FIGURE 6.

Bipolar electroporation loading and dye transfer via gap junctions in C6 glioma cells. (A) Size of the 6-CF-loaded cell zone in WT and connexin-transfected C6 cells, 30 min after electroporation. The size of the loaded zone in C6-WT was not different from that in ECV304, as can be appreciated by comparison with Fig. 4 B. In C6-Cx43 and C6-Cx32, the loaded zone was significantly larger than that in C6-WT. Electroporation loading with the gap-junction-impermeable dyes 3 or 10 kDa dextran fluorescein (DF) resulted in very small zones, because the efficiency of loading these high-molecular-weight probes into the cells was much lower than that for 6-CF (see Fig. 4 A). (B) Example traces of the fluorescence intensity profile for the conditions indicated, 30 min after electroporation.

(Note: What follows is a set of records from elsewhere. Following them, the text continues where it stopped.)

theorem memWrite_of_not_accessOk (h : accessOk cfg addr = false) (m : Memory) (v : Word) :
    memWrite cfg m addr v = .error (.memFault .store addr) := by
  simpa [h] using memWrite_cases cfg m addr v

end Access

/-! ### The Memory Stage of a completed cycle (rule R95) -/

section MemoryStage
variable {cfg : Config} {exmem : ExMem} {memwb : MemWb} {dmem : Memory} {m : MemWb × Memory}

/-- The data memory after a store in the MEM position. -/
theorem memoryStage_store (h : memoryStage cfg exmem memwb dmem = .ok m) (hw : exmem.memWrite = true) :
    m.2 = dmem.writeWord (4 * wordIndex exmem.aluResult) (storeValue exmem memwb) := by
  rcases memoryStage_cases cfg exmem memwb dmem with
    ⟨-, -, he⟩ | ⟨-, -, he⟩ | ⟨hn, -⟩ | ⟨hn, -⟩ | ⟨hn, -⟩
  · rw [Except.ok.inj (h.symm.trans he)]
  · simp [he] at h
  all_goals simp [hw] at hn

/-- The memory result of a load in the MEM position. -/
theorem memoryStage_load (h : memoryStage cfg exmem memwb dmem = .ok m) (hr : exmem.memRead = true)
    (hw : exmem.memWrite = false) :
    m.1.memResult = dmem.readWord (4 * wordIndex exmem.aluResult) := by
  rcases memoryStage_cases cfg exmem memwb dmem with
    ⟨hn, -⟩ | ⟨hn, -⟩ | ⟨-, -, -, he⟩ | ⟨-, -, -, he⟩ | ⟨-, hn, -⟩
  · simp [hw] at hn
  · simp [hw] at hn
  · rw [Except.ok.inj (h.symm.trans he)]
    rfl
  · simp [he] at h
  · simp [hr] at hn

end MemoryStage

/-- What the Memory Stage answers is the next state's MEM/WB latch and data memory, whatever is in the FD position. -/
theorem exec_next_memoryStage {i : Instr} {s t : State} (h : exec i s = .next t) :
    memoryStage s.cfg s.exmem s.memwb s.dmem = .ok (t.memwb, t.dmem) := by
  obtain ⟨-, m, hm, rfl⟩ := exec_next h
  exact hm

end Sys2Proof.Machine

namespace Sys2Proof.Proofs

open Sys2Proof.Machine

/-- Settles O32: the second cycle reads the memory that the first one's store made, at the word stored or at another
one. -/
theorem loadSeesTheStoreBefore : Obligations.LoadSeesTheStoreBefore := by
  intro i j s t u hwf hst htu hstore hload hnot
  have hwritten : t.dmem = s.dmem.writeWord (4 * wordIndex s.exmem.aluResult) (storeValue s.exmem s.memwb) :=
    memoryStage_store (exec_next_memoryStage hst) hstore
  have hread : u.memwb.memResult = t.dmem.readWord (4 * wordIndex t.exmem.aluResult) :=
    memoryStage_load (exec_next_memoryStage htu) hload hnot
  rw [hread, hwritten]
  constructor
  · intro hsame
    rw [hsame, Memory.readWord_writeWord hwf]
  · exact Memory.readWord_writeWord_ne hwf _

/-- Settles O35: both primitives go by one access check, whose two conditions are the ones of the statement. -/
theorem accessPrimitives : Obligations.AccessPrimitives := by
  intro cfg m addr v hwf
  constructor
  · intro haligned hinside
    have hok : accessOk cfg addr = true := accessOk_iff_toNat.2 ⟨haligned, hinside⟩
    have hword : 4 * wordIndex addr = addr.toNat := four_mul_wordIndex haligned
    refine ⟨hword ▸ memRead_of_accessOk hok m, _, memWrite_of_accessOk hok m v, Memory.writeWord_wf hwf _ _, ?_, ?_⟩
    · rw [hword, Memory.readWord_writeWord hwf]
    · intro k hk
      exact Memory.readWord_writeWord_ne hwf v (wordIndex_eq addr ▸ hk)
  · intro hbad
    have hnot : accessOk cfg addr = false := by
      rw [Bool.eq_false_iff, ne_eq, accessOk_iff_toNat]
      omega
    exact ⟨memRead_of_not_accessOk hnot m, memWrite_of_not_accessOk hnot m v⟩

end Sys2Proof.Proofs

/-! The obligations of the encoding family (30_encoding.md): the fields of a word, the decoder against the encoder, the
opcode map and the bytes of an instruction. Lemmas first. -/

namespace Sys2Proof

/-! ### The fields of a word (rule R160) -/

/-- The fields an instruction's meaning uses are the slices of its word: the family `FieldsAgree` in one lemma, by
format. -/
theorem sliceWord_encode : ∀ i : Instr, sliceWord (encode i) = i.fields
  | .add .. | .sub .. | .and .. | .or .. | .xor .. | .nor .. | .slt .. | .addu .. | .subu .. | .sltu .. =>
    sliceWord_wordR ..
  | .beq .. | .bne .. | .addi .. | .slti .. | .andi .. | .ori .. | .xori .. | .lui .. | .lw .. | .sw .. | .addiu ..
  | .sltiu .. => sliceWord_wordI ..
  | .j address => sliceWord_wordJ address
  | .unsupported _ => rfl

/-- A slice of a word as a number. -/
theorem toNat_slice (w : Word) (start n : Nat) : (w.extractLsb' start n).toNat = w.toNat / 2 ^ start % 2 ^ n := by
  rw [BitVec.extractLsb'_toNat, Nat.shiftRight_eq_div_pow]

/-- The low bits of a word as a number. -/
theorem toNat_lowSlice (w : Word) (n : Nat) : (w.extractLsb' 0 n).toNat = w.toNat % 2 ^ n := by
  rw [toNat_slice, pow_zero, Nat.div_one]

/-- The opcode is what the 26 low bits leave of a word. -/
theorem sliceWord_opcode_toNat (w : Word) : (sliceWord w).opcode.toNat = w.toNat / 2 ^ 26 := by
  have hw := w.isLt
  rw [sliceWord, toNat_slice]
  omega

theorem sliceWord_funct_toNat (w : Word) : (sliceWord w).funct.toNat = w.toNat % 64 := toNat_lowSlice w 6

/-! ### Decoding after encoding (rules R161 to R168) -/

theorem decodeFunct_unlisted {w : Word} {f : Fields} (h : ∀ n ∈ listedFuncts, f.funct ≠ n) :
    decodeFunct w f = .unsupported w := by
  simp only [listedFuncts, List.forall_mem_cons] at h
  simp [decodeFunct, *]

theorem decodeOpcode_unlisted {w : Word} {f : Fields} (h : ∀ n ∈ 0 :: listedOpcodes, f.opcode ≠ n) :
    decodeOpcode w f = .unsupported w := by
  simp only [listedOpcodes, List.forall_mem_cons, BitVec.ofNat_eq_ofNat] at h
  simp [decodeOpcode, *]

/-- A word that no other row of the opcode table claims decodes to an unsupported encoding (rule R168). -/
theorem decode_of_unclaimed {w : Word} (h : (Instr.unsupported w).wellFormed = true) : decode w = .unsupported w := by
  obtain ⟨hopcode, hfunct⟩ := (wellFormed_unsupported_iff w).1 h
  by_cases h0 : (sliceWord w).opcode = 0
  · rw [decode, decodeOpcode, if_pos h0, decodeFunct_unlisted (hfunct h0)]
  · exact decodeOpcode_unlisted (List.forall_mem_cons.2 ⟨h0, hopcode⟩)

/-- The dispatch on a well-formed instruction's fields finds the instruction: every row but the catch-all has its
numbers in its fields. -/
theorem decode_encode {i : Instr} (h : i.wellFormed = true) : decode (encode i) = i := by
  cases i with
  | unsupported w => exact decode_of_unclaimed h
  | _ => rw [decode, sliceWord_encode]; rfl

/-! ### Encoding after decoding (rule R169) -/

/-- Under opcode 0, what the dispatch on `funct` gives is well-formed and encodes to the word. -/
theorem decodeFunct_encodes {w : Word} (h0 : (sliceWord w).opcode = 0) :
    (decodeFunct w (sliceWord w)).wellFormed = true ∧ encode (decodeFunct w (sliceWord w)) = w := by
  refine decodeFunct_cases (motive := fun i => i.wellFormed = true ∧ encode i = w) w (sliceWord w)
    ?add ?addu ?sub ?subu ?and ?or ?xor ?nor ?slt ?sltu ?unsupported
  case unsupported =>
    intro hfunct
    have hopcode : ∀ n ∈ listedOpcodes, (sliceWord w).opcode ≠ n := by rw [h0]; decide
    exact ⟨(wellFormed_unsupported_iff w).2 ⟨hopcode, fun _ => hfunct⟩, rfl⟩
  all_goals exact fun hfunct => ⟨rfl, wordR_sliceWord h0 hfunct⟩

/-- What a word decodes to is well-formed and encodes to the word. -/
theorem decode_encodes (w : Word) : (decode w).wellFormed = true ∧ encode (decode w) = w := by
  refine decodeOpcode_cases (motive := fun i => i.wellFormed = true ∧ encode i = w) w (sliceWord w)
    ?funct ?j ?beq ?bne ?addi ?addiu ?slti ?sltiu ?andi ?ori ?xori ?lui ?lw ?sw ?unsupported
  case funct => exact decodeFunct_encodes
  case j => exact fun hopcode => ⟨rfl, wordJ_sliceWord hopcode⟩
  case unsupported =>
    intro hopcode
    obtain ⟨h0, hlisted⟩ := List.forall_mem_cons.1 hopcode
    exact ⟨(wellFormed_unsupported_iff w).2 ⟨hlisted, fun h => absurd h h0⟩, rfl⟩
  all_goals exact fun hopcode => ⟨rfl, wordI_sliceWord hopcode⟩

theorem decode_wellFormed (w : Word) : (decode w).wellFormed = true := (decode_encodes w).1

@[simp] theorem encode_decode (w : Word) : encode (decode w) = w := (decode_encodes w).2

theorem decode_fields (w : Word) : (decode w).fields = sliceWord w := by
  rw [← sliceWord_encode, encode_decode]

/-- The decoder gives exactly the one well-formed instruction whose encoding the word is. -/
theorem decode_eq_iff {w : Word} {i : Instr} : decode w = i ↔ i.wellFormed = true ∧ encode i = w := by
  constructor
  · rintro rfl
    exact decode_encodes w
  · rintro ⟨hwf, rfl⟩
    exact decode_encode hwf

/-! ### The bytes of an instruction (rules R160, R170; log entry 3) -/

theorem decodeBytes_bytesOfWord (w : Word) (rest : List Byte) :
    decodeBytes (bytesOfWord w ++ rest) = .ok (decode w, rest) := by
  simp [bytesOfWord, decodeBytes]

theorem decodeBytes_short : ∀ bytes : List Byte, bytes.length < 4 → decodeBytes bytes = .error .truncated
  | [], _ | [_], _ | [_, _], _ | [_, _, _], _ => rfl
  | _ :: _ :: _ :: _ :: _, h => absurd h (by simp)

end Sys2Proof

namespace Sys2Proof.Claims

/-! ### The opcode map (rules R165 to R168) -/

/-- A value apart from those of a list is apart from them as a number. -/
theorem toNat_ne_of_unlisted {v : BitVec 6} {l : List (BitVec 6)} (h : ∀ n ∈ l, v ≠ n) :
    ∀ n ∈ l, v.toNat ≠ n.toNat :=
  fun n hn he => h n hn (BitVec.eq_of_toNat_eq he)

theorem opcodeMap_unlisted_funct {opcode funct : BitVec 6} (h0 : opcode = 0) (h : ∀ n ∈ listedFuncts, funct ≠ n) :
    opcodeMap opcode.toNat funct.toNat = "(unsupported)" := by
  subst h0
  have hnum := toNat_ne_of_unlisted h
  simp only [listedFuncts, List.forall_mem_cons, BitVec.reduceToNat] at hnum
  simp [opcodeMap, hnum]

theorem opcodeMap_unlisted_opcode {opcode : BitVec 6} (h : ∀ n ∈ 0 :: listedOpcodes, opcode ≠ n) (funct : Nat) :
    opcodeMap opcode.toNat funct = "(unsupported)" := by
  have hnum := toNat_ne_of_unlisted h
  simp only [listedOpcodes, List.forall_mem_cons, BitVec.ofNat_eq_ofNat, BitVec.reduceToNat] at hnum
  simp [opcodeMap, hnum]

/-- The opcode map at an instruction's own opcode and funct is its mnemonic. -/
theorem mnemonic_eq_opcodeMap {i : Instr} (h : i.wellFormed = true) :
    i.mnemonic = opcodeMap i.fields.opcode.toNat i.fields.funct.toNat := by
  cases i with
  | unsupported w =>
    obtain ⟨hopcode, hfunct⟩ := (wellFormed_unsupported_iff w).1 h
    by_cases h0 : (sliceWord w).opcode = 0
    · exact (opcodeMap_unlisted_funct h0 (hfunct h0)).symm
    · exact (opcodeMap_unlisted_opcode (List.forall_mem_cons.2 ⟨h0, hopcode⟩) _).symm
  | _ => rfl

end Sys2Proof.Claims

namespace Sys2Proof.Proofs

open Sys2Proof.Machine Sys2Proof.Claims

/-- Settles O4: an instruction's word is sliced into its fields, and the dispatch on them finds it. -/
theorem decodeOfEncode : Obligations.DecodeOfEncode := fun _ => decode_encode

/-- Settles O5: by the branches of the dispatch, a word is assembled from its slices. -/
theorem everyWordEncodesItsInstruction : Obligations.EveryWordEncodesItsInstruction := decode_encodes

/-- Settles O2: each slice as a quotient and remainder; the decoded instruction's fields, since its word is the word. -/
theorem fieldsAreTheWordsBits : Obligations.FieldsAreTheWordsBits := by
  intro w
  have himm32 : (sliceWord w).imm32.toInt = (sliceWord w).imm16.toInt :=
    BitVec.toInt_signExtend_of_le (by decide)
  exact ⟨sliceWord_opcode_toNat w, toNat_slice w 21 5, toNat_slice w 16 5, toNat_slice w 11 5, toNat_slice w 6 5,
    sliceWord_funct_toNat w, toNat_lowSlice w 16, himm32, toNat_lowSlice w 26, decode_fields w⟩

/-- Settles O6: a word's opcode and funct are those of the well-formed instruction it decodes to. -/
theorem opcodeMapGivesTheMnemonic : Obligations.OpcodeMapGivesTheMnemonic := by
  intro w
  rw [mnemonic_eq_opcodeMap (decode_wellFormed w), decode_fields, sliceWord_opcode_toNat, sliceWord_funct_toNat]

/-- Settles O1: each listed instruction is well-formed and encodes to the word beside it (`decode_eq_iff`). -/
theorem specWordsDecode : Obligations.SpecWordsDecode := by
  simp only [Obligations.SpecWordsDecode, decode_eq_iff]
  decide

/-- Settles O3. -/
theorem anInstructionIsFourBytes : Obligations.AnInstructionIsFourBytes :=
  ⟨decodeBytes_bytesOfWord, decodeBytes_short⟩

end Sys2Proof.Proofs

/-! The obligations of the pipeline's front (40_pipeline_front.md): the stall decision, the next PC, and what the
Control/Decode Stage decides of a cycle. Lemmas first: the FD position's functions in the terms of the claims. -/

namespace Sys2Proof.Claims

open Sys2Proof.Machine

/-! ### The stall decision (rules R68, R71, R72) -/

theorem dest_eq_destIdEx (l : IdEx) : l.dest = destIdEx l := ite_not _ _ _

/-- The one-ahead comparison, under either setting of `STORE_SHADOW_MATCH`. -/
theorem match1_iff (cfg : Config) (l : IdEx) (r : RegIdx) :
    match1 cfg l r = true ↔ (cfg.storeShadowMatch = .writeGated → l.regWrite = true) ∧ destIdEx l = r := by
  unfold match1
  cases cfg.storeShadowMatch <;> simp [dest_eq_destIdEx]

theorem match2_iff (l : ExMem) (r : RegIdx) : match2 l r = true ↔ l.regWrite = true ∧ l.dest = r := by
  simp [match2]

The fluorescence intensity in the ordinate was normalized to the peak of the intensity profile, and each curve is the average of eight different experiments. The image on top of the graph illustrates a representative example of 6-CF loading in C6-WT. (C) Averaged data for the standard deviation of dye spread σ as determined by fitting individual intensity profiles to a Gauss equation. The σ of 6-CF spread was significantly larger in C6-Cx43 and C6-Cx32 than in C6-WT. Carbenoxolone (CBX) treatment (25 μM, 30 min) significantly reduced σ, and an even lower σ was observed when the cells (C6-Cx32) were loaded with the gap-junction-impermeable 3- or 10-kDa dextran fluoresceins. Stars give significances as compared with C6-WT; n = 8 for A and C.